In the listing below, start your output at the line with "s' : State) (is" and end it after the line with "runTransactions s is", copying every line exactly.

——————————

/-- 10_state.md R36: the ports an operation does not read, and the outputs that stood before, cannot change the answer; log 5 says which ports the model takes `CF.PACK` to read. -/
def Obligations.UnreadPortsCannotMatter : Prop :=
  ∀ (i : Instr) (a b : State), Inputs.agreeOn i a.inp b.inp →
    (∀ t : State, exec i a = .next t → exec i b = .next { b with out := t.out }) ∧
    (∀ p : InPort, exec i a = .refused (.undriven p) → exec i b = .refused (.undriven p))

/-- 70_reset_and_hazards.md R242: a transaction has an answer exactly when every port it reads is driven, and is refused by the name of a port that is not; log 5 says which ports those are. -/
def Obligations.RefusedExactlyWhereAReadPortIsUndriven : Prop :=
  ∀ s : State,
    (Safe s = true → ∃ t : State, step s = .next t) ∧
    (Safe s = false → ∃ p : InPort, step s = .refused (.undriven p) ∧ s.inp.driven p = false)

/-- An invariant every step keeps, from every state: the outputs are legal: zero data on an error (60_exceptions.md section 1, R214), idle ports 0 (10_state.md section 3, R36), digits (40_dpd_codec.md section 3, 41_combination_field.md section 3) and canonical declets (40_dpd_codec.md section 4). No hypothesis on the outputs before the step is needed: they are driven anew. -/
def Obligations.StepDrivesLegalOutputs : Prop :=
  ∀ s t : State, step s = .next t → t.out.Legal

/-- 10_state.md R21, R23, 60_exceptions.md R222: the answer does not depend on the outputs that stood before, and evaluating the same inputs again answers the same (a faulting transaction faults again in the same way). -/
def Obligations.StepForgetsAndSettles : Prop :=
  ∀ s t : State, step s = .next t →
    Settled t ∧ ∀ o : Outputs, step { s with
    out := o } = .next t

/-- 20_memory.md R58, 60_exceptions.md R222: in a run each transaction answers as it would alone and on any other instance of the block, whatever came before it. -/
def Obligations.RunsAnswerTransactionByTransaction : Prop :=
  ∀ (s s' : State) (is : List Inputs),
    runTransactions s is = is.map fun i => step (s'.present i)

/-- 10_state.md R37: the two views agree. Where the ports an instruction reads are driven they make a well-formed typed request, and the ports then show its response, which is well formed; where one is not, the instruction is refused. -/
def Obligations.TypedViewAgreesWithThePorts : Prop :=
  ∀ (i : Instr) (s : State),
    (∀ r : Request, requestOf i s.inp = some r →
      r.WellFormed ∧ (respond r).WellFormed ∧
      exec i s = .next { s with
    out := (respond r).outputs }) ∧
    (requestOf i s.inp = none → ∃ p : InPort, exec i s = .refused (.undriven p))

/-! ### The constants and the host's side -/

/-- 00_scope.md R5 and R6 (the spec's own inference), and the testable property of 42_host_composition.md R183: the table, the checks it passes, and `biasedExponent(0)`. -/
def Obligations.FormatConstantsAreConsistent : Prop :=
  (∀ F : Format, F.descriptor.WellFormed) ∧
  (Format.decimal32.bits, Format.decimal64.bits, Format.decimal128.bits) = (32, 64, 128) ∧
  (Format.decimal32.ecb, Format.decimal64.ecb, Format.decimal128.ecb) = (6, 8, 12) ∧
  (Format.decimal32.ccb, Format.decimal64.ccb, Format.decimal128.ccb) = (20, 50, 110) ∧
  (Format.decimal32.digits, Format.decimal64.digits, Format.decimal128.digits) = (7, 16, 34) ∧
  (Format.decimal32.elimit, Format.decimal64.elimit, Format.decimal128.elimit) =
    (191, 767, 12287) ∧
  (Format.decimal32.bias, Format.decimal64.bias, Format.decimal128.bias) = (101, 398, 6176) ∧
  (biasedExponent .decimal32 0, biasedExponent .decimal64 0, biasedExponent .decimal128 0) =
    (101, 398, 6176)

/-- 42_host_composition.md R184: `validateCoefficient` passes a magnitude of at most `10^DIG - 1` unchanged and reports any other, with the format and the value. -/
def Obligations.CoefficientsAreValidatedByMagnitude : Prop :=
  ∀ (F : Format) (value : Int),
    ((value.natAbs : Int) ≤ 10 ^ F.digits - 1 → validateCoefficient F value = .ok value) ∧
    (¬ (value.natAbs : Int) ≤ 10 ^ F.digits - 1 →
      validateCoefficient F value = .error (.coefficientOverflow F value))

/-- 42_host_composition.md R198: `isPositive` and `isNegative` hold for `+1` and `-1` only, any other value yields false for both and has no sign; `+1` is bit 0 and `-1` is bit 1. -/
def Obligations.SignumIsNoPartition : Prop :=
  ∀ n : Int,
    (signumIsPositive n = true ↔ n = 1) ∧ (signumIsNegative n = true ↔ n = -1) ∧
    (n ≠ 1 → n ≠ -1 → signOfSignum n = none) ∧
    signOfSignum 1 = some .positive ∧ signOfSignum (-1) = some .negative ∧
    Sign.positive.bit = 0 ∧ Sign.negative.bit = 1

——————————

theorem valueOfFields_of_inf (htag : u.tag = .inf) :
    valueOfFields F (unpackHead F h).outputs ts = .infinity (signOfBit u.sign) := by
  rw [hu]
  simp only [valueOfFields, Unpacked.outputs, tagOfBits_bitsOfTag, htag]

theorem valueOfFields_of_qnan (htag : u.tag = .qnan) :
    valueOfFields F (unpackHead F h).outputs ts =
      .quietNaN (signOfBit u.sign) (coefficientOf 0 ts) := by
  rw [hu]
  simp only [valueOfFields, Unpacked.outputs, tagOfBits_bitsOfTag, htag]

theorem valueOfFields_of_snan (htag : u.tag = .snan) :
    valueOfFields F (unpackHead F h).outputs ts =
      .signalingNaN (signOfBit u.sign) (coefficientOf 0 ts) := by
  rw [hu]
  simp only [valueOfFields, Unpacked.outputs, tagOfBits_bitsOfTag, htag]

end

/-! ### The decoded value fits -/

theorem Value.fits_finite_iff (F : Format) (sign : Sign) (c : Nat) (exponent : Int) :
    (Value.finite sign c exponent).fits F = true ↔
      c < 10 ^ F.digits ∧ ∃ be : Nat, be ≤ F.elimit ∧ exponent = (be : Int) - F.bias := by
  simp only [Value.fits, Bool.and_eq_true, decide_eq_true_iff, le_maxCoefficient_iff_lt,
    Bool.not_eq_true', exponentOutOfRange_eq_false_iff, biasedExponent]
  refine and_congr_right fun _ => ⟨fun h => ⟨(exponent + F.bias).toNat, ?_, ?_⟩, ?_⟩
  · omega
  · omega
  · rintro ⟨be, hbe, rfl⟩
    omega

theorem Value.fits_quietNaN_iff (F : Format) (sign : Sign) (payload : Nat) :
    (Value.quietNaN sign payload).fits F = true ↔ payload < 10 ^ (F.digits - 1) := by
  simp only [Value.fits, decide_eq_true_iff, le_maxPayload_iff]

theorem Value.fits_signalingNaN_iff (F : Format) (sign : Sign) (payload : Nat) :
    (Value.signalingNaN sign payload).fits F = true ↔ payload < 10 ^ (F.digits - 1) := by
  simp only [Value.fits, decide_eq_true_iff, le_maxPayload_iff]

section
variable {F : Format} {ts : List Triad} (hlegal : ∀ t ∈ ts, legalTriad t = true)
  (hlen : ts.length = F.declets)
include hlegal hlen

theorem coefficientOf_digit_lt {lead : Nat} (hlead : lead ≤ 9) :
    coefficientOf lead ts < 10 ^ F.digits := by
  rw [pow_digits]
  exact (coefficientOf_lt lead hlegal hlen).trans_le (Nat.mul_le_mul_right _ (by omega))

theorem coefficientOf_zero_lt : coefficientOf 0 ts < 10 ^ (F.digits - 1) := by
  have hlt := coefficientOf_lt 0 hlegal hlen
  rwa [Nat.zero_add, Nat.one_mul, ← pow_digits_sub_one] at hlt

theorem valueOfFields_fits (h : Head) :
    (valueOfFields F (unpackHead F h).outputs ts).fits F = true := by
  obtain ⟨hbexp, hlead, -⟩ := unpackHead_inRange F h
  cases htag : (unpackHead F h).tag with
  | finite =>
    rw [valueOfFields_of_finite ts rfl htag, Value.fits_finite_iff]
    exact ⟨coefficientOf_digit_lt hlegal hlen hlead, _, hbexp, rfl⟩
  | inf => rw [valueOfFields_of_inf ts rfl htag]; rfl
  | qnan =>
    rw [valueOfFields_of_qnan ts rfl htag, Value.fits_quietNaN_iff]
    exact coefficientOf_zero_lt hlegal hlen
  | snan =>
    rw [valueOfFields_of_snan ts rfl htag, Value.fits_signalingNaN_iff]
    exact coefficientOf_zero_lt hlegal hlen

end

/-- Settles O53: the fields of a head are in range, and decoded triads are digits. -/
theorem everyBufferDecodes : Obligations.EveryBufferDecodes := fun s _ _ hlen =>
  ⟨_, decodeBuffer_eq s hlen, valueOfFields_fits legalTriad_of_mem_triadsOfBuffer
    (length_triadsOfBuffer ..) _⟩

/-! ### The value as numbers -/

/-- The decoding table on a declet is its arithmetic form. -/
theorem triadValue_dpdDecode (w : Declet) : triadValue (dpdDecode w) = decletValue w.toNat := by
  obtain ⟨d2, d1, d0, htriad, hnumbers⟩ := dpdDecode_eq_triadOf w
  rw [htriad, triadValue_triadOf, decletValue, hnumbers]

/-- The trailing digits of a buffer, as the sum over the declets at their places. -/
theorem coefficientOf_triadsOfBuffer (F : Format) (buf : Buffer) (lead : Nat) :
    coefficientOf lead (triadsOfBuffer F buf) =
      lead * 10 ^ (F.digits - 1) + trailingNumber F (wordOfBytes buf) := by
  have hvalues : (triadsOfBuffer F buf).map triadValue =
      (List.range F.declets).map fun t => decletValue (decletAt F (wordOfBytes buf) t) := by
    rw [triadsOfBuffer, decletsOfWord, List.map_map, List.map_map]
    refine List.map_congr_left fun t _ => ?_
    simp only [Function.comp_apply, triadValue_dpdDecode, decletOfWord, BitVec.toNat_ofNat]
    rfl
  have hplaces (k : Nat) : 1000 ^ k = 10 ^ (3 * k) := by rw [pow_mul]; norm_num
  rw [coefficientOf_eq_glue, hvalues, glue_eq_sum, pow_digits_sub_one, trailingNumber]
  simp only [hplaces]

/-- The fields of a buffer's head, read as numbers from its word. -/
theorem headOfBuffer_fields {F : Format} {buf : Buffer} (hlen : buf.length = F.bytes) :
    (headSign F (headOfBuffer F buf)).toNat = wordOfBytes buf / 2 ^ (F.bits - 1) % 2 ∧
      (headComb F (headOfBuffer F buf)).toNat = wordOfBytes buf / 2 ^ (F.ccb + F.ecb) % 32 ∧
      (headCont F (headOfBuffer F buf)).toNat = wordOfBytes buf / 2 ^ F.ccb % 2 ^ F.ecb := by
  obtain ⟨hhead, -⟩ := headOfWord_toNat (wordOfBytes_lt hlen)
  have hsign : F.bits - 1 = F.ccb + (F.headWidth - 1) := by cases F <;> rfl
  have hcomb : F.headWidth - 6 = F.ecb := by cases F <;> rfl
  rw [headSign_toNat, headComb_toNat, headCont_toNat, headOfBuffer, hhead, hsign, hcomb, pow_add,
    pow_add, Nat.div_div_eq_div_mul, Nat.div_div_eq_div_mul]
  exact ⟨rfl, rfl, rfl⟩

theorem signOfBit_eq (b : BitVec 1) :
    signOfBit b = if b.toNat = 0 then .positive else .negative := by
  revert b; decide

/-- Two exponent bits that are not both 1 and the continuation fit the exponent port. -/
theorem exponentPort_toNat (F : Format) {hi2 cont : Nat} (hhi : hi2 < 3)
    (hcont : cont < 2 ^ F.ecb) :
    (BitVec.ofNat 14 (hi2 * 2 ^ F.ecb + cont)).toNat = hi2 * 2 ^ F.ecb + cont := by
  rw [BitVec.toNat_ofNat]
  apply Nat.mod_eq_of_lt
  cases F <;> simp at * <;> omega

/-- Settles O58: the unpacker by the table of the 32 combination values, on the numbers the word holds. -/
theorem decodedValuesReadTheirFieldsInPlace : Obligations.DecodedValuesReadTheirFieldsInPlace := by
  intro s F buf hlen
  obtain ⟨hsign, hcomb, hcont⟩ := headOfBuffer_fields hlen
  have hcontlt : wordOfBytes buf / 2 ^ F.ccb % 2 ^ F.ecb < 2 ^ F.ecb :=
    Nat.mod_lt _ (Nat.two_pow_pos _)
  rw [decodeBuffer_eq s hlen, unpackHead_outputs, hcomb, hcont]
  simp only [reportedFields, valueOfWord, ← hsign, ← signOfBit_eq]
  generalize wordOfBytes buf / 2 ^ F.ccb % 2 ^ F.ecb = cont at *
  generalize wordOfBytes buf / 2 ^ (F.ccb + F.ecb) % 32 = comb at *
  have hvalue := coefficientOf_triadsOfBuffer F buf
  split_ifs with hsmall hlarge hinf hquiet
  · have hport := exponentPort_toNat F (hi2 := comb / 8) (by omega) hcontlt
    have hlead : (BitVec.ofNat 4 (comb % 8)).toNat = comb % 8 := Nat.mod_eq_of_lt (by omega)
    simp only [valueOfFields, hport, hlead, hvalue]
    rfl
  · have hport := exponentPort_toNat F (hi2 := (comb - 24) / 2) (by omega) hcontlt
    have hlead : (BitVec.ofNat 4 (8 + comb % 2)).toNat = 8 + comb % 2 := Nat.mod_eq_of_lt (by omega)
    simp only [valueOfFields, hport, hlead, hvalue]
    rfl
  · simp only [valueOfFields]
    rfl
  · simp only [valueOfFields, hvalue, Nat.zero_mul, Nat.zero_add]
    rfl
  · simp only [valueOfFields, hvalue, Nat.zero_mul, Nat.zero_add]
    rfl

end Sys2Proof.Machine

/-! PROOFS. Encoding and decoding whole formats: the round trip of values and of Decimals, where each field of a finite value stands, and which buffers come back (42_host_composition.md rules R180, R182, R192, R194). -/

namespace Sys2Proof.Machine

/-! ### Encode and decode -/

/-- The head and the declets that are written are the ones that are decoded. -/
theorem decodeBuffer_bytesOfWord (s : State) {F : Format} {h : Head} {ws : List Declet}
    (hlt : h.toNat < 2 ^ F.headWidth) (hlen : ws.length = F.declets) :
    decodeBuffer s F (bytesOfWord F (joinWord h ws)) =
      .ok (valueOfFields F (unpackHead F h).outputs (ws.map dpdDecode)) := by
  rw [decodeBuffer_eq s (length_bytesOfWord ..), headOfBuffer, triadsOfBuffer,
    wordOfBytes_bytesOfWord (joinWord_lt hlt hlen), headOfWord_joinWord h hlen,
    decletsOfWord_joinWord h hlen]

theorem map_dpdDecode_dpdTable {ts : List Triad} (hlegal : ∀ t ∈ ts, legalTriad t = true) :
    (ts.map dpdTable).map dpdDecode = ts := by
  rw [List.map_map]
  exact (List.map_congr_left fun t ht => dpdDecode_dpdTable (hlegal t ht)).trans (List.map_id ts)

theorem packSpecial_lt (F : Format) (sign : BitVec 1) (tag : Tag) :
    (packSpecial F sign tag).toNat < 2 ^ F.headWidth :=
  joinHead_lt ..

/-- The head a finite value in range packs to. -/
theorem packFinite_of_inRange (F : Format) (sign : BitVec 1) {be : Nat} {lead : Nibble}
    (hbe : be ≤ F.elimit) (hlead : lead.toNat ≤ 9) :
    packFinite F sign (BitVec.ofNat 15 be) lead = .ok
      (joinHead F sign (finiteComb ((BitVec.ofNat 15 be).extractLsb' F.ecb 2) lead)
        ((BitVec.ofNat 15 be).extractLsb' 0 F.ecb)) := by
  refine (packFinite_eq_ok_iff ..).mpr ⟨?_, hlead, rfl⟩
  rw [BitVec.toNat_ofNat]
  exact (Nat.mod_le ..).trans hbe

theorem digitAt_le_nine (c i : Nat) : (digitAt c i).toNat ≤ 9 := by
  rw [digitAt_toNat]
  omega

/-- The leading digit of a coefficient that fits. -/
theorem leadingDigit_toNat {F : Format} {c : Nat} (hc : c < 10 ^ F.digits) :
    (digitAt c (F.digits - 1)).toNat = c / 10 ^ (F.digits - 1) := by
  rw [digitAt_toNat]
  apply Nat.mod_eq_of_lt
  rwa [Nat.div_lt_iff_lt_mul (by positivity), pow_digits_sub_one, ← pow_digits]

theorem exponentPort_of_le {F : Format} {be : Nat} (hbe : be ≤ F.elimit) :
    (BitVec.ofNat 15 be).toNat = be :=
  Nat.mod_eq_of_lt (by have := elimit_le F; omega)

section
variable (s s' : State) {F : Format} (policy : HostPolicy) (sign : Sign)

——————————

◆ Output of the task ◆
  ∀ (s s' : State) (is : List Inputs),
    runTransactions s is = is.map fun i => step (s'.present i)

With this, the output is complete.